WORK INSTRUCTIONS
Find the lines of data that contain the string "construction", then list them.

(Collected data entries)
*** Begin section ***

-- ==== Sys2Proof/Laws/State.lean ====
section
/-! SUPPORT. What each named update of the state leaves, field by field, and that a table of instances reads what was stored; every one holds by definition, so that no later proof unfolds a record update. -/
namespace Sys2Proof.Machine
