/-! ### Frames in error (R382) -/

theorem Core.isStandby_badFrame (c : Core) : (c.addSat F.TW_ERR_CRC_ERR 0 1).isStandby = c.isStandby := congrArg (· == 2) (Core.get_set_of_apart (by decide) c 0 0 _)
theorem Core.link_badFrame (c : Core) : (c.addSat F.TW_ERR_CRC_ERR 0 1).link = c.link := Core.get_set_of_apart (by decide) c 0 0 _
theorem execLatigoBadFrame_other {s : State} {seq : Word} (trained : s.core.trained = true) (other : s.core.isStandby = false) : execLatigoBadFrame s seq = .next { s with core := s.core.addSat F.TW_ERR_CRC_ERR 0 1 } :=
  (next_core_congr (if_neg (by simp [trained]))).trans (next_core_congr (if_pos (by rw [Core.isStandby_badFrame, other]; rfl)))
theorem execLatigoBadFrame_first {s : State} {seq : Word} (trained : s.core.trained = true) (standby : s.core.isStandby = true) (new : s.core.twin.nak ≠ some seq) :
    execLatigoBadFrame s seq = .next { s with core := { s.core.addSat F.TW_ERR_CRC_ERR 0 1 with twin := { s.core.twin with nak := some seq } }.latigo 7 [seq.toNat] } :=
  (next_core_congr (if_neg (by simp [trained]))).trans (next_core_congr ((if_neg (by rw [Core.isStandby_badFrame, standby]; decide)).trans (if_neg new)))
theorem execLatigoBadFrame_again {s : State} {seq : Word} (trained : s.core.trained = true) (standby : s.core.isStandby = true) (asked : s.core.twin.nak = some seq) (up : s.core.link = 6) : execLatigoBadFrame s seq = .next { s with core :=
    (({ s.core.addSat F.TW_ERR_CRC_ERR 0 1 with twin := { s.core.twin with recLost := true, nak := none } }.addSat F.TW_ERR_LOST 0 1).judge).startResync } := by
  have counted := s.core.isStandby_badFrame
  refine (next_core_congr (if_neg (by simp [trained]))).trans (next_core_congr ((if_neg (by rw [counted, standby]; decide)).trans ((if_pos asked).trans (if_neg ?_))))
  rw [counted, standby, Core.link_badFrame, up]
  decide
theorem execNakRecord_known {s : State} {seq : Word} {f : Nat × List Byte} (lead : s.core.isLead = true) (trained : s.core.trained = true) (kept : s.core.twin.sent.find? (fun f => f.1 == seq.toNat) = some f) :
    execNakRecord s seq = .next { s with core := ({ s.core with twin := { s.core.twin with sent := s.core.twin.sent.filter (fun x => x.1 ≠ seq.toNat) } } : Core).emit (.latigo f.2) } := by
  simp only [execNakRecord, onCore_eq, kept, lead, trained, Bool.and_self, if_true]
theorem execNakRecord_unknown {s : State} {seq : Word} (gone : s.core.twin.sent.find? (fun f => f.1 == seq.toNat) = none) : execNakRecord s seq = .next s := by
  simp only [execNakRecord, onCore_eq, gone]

*** End section ***
*** Begin section ***

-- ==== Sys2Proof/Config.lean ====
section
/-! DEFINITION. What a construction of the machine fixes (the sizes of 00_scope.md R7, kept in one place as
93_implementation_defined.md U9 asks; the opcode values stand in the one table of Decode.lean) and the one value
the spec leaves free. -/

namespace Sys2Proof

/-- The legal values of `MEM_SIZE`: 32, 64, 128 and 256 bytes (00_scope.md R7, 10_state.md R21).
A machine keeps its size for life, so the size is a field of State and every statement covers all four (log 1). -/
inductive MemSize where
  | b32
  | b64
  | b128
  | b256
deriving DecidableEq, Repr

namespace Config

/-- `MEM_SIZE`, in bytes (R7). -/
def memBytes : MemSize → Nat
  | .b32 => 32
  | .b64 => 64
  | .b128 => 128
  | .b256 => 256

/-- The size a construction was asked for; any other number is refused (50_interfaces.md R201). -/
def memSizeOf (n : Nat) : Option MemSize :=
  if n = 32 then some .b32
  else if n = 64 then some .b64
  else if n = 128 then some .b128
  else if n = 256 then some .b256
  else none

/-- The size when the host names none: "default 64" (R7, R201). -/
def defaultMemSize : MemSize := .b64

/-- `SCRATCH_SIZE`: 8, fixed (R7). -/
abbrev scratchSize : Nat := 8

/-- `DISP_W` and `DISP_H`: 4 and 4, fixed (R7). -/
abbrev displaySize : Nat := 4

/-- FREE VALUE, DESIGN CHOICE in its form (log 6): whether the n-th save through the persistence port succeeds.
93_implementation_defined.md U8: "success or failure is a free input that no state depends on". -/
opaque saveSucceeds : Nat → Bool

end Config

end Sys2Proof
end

*** End section ***

ANSWER SECTION
/-! DEFINITION. What a construction of the machine fixes (the sizes of 00_scope.md R7, kept in one place as
/-- The size a construction was asked for; any other number is refused (50_interfaces.md R201). -/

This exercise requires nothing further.